Daybo Logic Dependency tool
Copyright (C) 2001-2016 David Duncan Ross Palmer, Daybo Logic.
This program is free software; you can redistribute it and/or modify
it under the terms of the GNU General Public License as published by
the Free Software Foundation; either version 2 of the License, or
(at your option) any later version.
This program is distributed in the hope that it will be useful,
but WITHOUT ANY WARRANTY; without even the implied warranty of
MERCHANTABILITY or FITNESS FOR A PARTICULAR PURPOSE. See the
GNU General Public License for more details.
You should have received a copy of the GNU General Public License
along with this program; if not, write to the Free Software
Foundation, Inc., 59 Temple Place, Suite 330, Boston, MA 02111-1307 USA
14 Walcot Parade,
The Daybo Logic dependency program is simply a method to help out on
systems which don't support autodependencies. Autodependencies are
good things, they mean that 'make' knows about headers that a C file
depends upon, as well as the C files and the programs and libraries
that need those C files. Without autodependencies, often a change to
a header will not cause a rebuild, which will mean somebody will have
to rebuild the entire project! Which could take hours depending on
the size of the project. I recommend Borland for autodependencies.

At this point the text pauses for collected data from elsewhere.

-- ==== Sys2Proof/Laws/Store.lean ====
section
/-! SUPPORT. Sparse tables: a read after a write, and the canonical form, which erasing, inserting and writing keep. -/

namespace Sys2Proof.Machine

variable {α : Type}

@[simp] theorem Store.look_nil (k : Nat) : Store.look k ([] : Store α) = none := rfl

theorem Store.look_erase_same (k : Nat) (s : Store α) : Store.look k (Store.erase k s) = none := by
  induction s with
  | nil => rfl
  | cons e rest ih =>
    obtain ⟨j, v⟩ := e
    simp only [Store.erase]
    split
    · exact ih
    · next h => simp only [Store.look, if_neg h, ih]

theorem Store.look_erase_other {j k : Nat} (h : j ≠ k) (s : Store α) : Store.look j (Store.erase k s) = Store.look j s := by
  induction s with
  | nil => rfl
  | cons e rest ih =>
    obtain ⟨i, v⟩ := e
    simp only [Store.erase]
    split
    · next hi => subst hi; simp only [ih, Store.look, if_neg h.symm]
    · simp only [Store.look, ih]

theorem Store.look_ins_same (k : Nat) (v : α) (s : Store α) (h : Store.look k s = none) :
    Store.look k (Store.ins k v s) = some v := by
  induction s with
  | nil => simp [Store.ins, Store.look]
  | cons e rest ih =>
    obtain ⟨j, w⟩ := e
    simp only [Store.look] at h
    split at h
    · cases h
    · next hj =>
      simp only [Store.ins]
      split
      · simp [Store.look]
      · simp only [Store.look, if_neg hj, ih h]

theorem Store.look_ins_other {j k : Nat} (h : j ≠ k) (v : α) (s : Store α) :
    Store.look j (Store.ins k v s) = Store.look j s := by
  induction s with
  | nil => simp [Store.ins, Store.look, h.symm]
  | cons e rest ih =>
    obtain ⟨i, w⟩ := e
    simp only [Store.ins]
    split
    · simp only [Store.look, if_neg h.symm]
    · simp only [Store.look, ih]

/-- A read after a write of the same key gives the value written. -/
@[simp] theorem Store.get_set_same [DecidableEq α] (z : Nat → α) (s : Store α) (k : Nat) (v : α) :
    Store.get z (Store.set z s k v) k = v := by
  unfold Store.get Store.set
  split
  · next h => rw [Store.look_erase_same, h]; rfl
  · rw [Store.look_ins_same _ _ _ (Store.look_erase_same k s)]; rfl

/-- A write leaves every other key alone. -/
theorem Store.get_set_other [DecidableEq α] (z : Nat → α) (s : Store α) {j k : Nat} (h : j ≠ k) (v : α) :
    Store.get z (Store.set z s k v) j = Store.get z s j := by
  unfold Store.get Store.set
  split
  · rw [Store.look_erase_other h]
  · rw [Store.look_ins_other h, Store.look_erase_other h]

/-! ## The canonical form -/

/-- The canonical form as a property: keys rise from `lo` on, and no entry holds its default. -/
def Store.okFrom (z : Nat → α) (lo : Nat) : Store α → Prop
  | [] => True
  | (k, v) :: rest => lo ≤ k ∧ v ≠ z k ∧ Store.okFrom z (k + 1) rest

theorem Store.okFrom_mono {z : Nat → α} {lo lo' : Nat} {s : Store α} (h : lo' ≤ lo) (hs : Store.okFrom z lo s) :
    Store.okFrom z lo' s := by
  cases s with
  | nil => trivial
  | cons e rest => obtain ⟨k, v⟩ := e; exact ⟨Nat.le_trans h hs.1, hs.2⟩

theorem Store.wf_cons [DecidableEq α] (z : Nat → α) (k : Nat) (v : α) (rest : Store α) :
    Store.wf z ((k, v) :: rest) = true ↔ v ≠ z k ∧ Store.wf z rest = true ∧ ∀ j w r, rest = (j, w) :: r → k < j := by
  cases rest with
  | nil => simp [Store.wf, Store.rising]
  | cons e r =>
    obtain ⟨j, w⟩ := e
    simp only [Store.wf, Store.rising, List.all_cons, Bool.and_eq_true, decide_eq_true_eq]
    constructor
    · rintro ⟨⟨h1, h2⟩, h3, h4, h5⟩
      exact ⟨h3, ⟨h2, h4, h5⟩, fun a b c h => by cases h; exact h1⟩
    · rintro ⟨h3, ⟨h2, h4, h5⟩, h1⟩
      exact ⟨⟨h1 j w r rfl, h2⟩, h3, h4, h5⟩

/-- The Bool and the property say the same. -/
theorem Store.wf_iff [DecidableEq α] (z : Nat → α) (s : Store α) : Store.wf z s = true ↔ Store.okFrom z 0 s := by
  have key : ∀ (s : Store α) (lo : Nat), (∀ k v r, s = (k, v) :: r → lo ≤ k) →
      (Store.wf z s = true ↔ Store.okFrom z lo s) := by
    intro s
    induction s with
    | nil => intro lo _; simp [Store.wf, Store.rising, Store.okFrom]
    | cons e rest ih =>
      obtain ⟨k, v⟩ := e
      intro lo hlo
      rw [Store.wf_cons]
      constructor
      · rintro ⟨hv, hr, hk⟩
        exact ⟨hlo k v rest rfl, hv, (ih (k + 1) (fun j w r h => hk j w r h)).mp hr⟩
      · rintro ⟨-, hv, hr⟩
        refine ⟨hv, ?_, ?_⟩
        · refine (ih (k + 1) ?_).mpr hr
          intro j w r h; subst h; exact hr.1
        · intro j w r h; subst h; exact hr.1
  exact key s 0 (fun _ _ _ _ => Nat.zero_le _)

theorem Store.okFrom_erase {z : Nat → α} (k : Nat) (s : Store α) :
    ∀ lo, Store.okFrom z lo s → Store.okFrom z lo (Store.erase k s) := by
  induction s with
  | nil => intro _ _; trivial
  | cons e rest ih =>
    obtain ⟨j, v⟩ := e
    intro lo ⟨h1, h2, h3⟩
    simp only [Store.erase]
    split
    · exact Store.okFrom_mono (Nat.le_succ_of_le h1) (ih _ h3)
    · exact ⟨h1, h2, ih _ h3⟩

theorem Store.okFrom_ins {z : Nat → α} (k : Nat) (v : α) (hv : v ≠ z k) (s : Store α) :
    ∀ lo, lo ≤ k → Store.look k s = none → Store.okFrom z lo s → Store.okFrom z lo (Store.ins k v s) := by
  induction s with
  | nil => intro lo h _ _; exact ⟨h, hv, trivial⟩
  | cons e rest ih =>
    obtain ⟨j, w⟩ := e
    intro lo h hl ⟨h1, h2, h3⟩
    simp only [Store.look] at hl
    split at hl
    · cases hl
    · next hj =>
      simp only [Store.ins]
      split
      · next hk => exact ⟨h, hv, hk, h2, h3⟩
      · next hk => exact ⟨h1, h2, ih (j + 1) (by omega) hl h3⟩

/-- A write keeps the canonical form. -/
theorem Store.wf_set [DecidableEq α] (z : Nat → α) (s : Store α) (k : Nat) (v : α) (h : Store.wf z s = true) :
    Store.wf z (Store.set z s k v) = true := by
  rw [Store.wf_iff] at h ⊢
  unfold Store.set
  split
  · exact Store.okFrom_erase k s 0 h
  · next hv =>
    exact Store.okFrom_ins k v hv _ 0 (Nat.zero_le _) (Store.look_erase_same k s) (Store.okFrom_erase k s 0 h)

theorem Store.okFrom_filter {z : Nat → α} (p : Nat × α → Bool) (s : Store α) :
    ∀ lo, Store.okFrom z lo s → Store.okFrom z lo (s.filter p) := by
  induction s with
  | nil => intro _ _; trivial
  | cons e rest ih =>
    obtain ⟨j, v⟩ := e
    intro lo ⟨h1, h2, h3⟩
    simp only [List.filter]
    split
    · exact ⟨h1, h2, ih _ h3⟩
    · exact Store.okFrom_mono (Nat.le_succ_of_le h1) (ih _ h3)

/-- Leaving entries out keeps the canonical form. -/
theorem Store.wf_filter [DecidableEq α] (z : Nat → α) (p : Nat × α → Bool) (s : Store α) (h : Store.wf z s = true) :
    Store.wf z (s.filter p) = true := by
  rw [Store.wf_iff] at h ⊢
  exact Store.okFrom_filter p s 0 h

end Sys2Proof.Machine
end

daybodep has been ported to the major operating systems, source code
is best for UNIX or UNIX based systems such as GNU. For DOS or Win32,
prebuilt binaries are available from our website. Our website will keep
the latest copies of the source too. Please visit:
to keep this tool up to date.
daybodep is a simple module. It works like this:
$ daybodep -Iinc file1.c file2.c @responsefile > .depend
| | | | | |
| | | | | \--- Output dependencies
| | | | |
| | | | \------------------- Extra files
| | | |
| | \----------------------------------- Source files
| \----------------------------------------- Include path
Program = The name of the program, daybodep or ./daybodep
-I = Set the path for headers, use as many -I paths as you need
Source files = The sources files to scan for dependencies
Extra files = If you need more source files than will fit on the command
line. Always start with an at sign, list files one per line.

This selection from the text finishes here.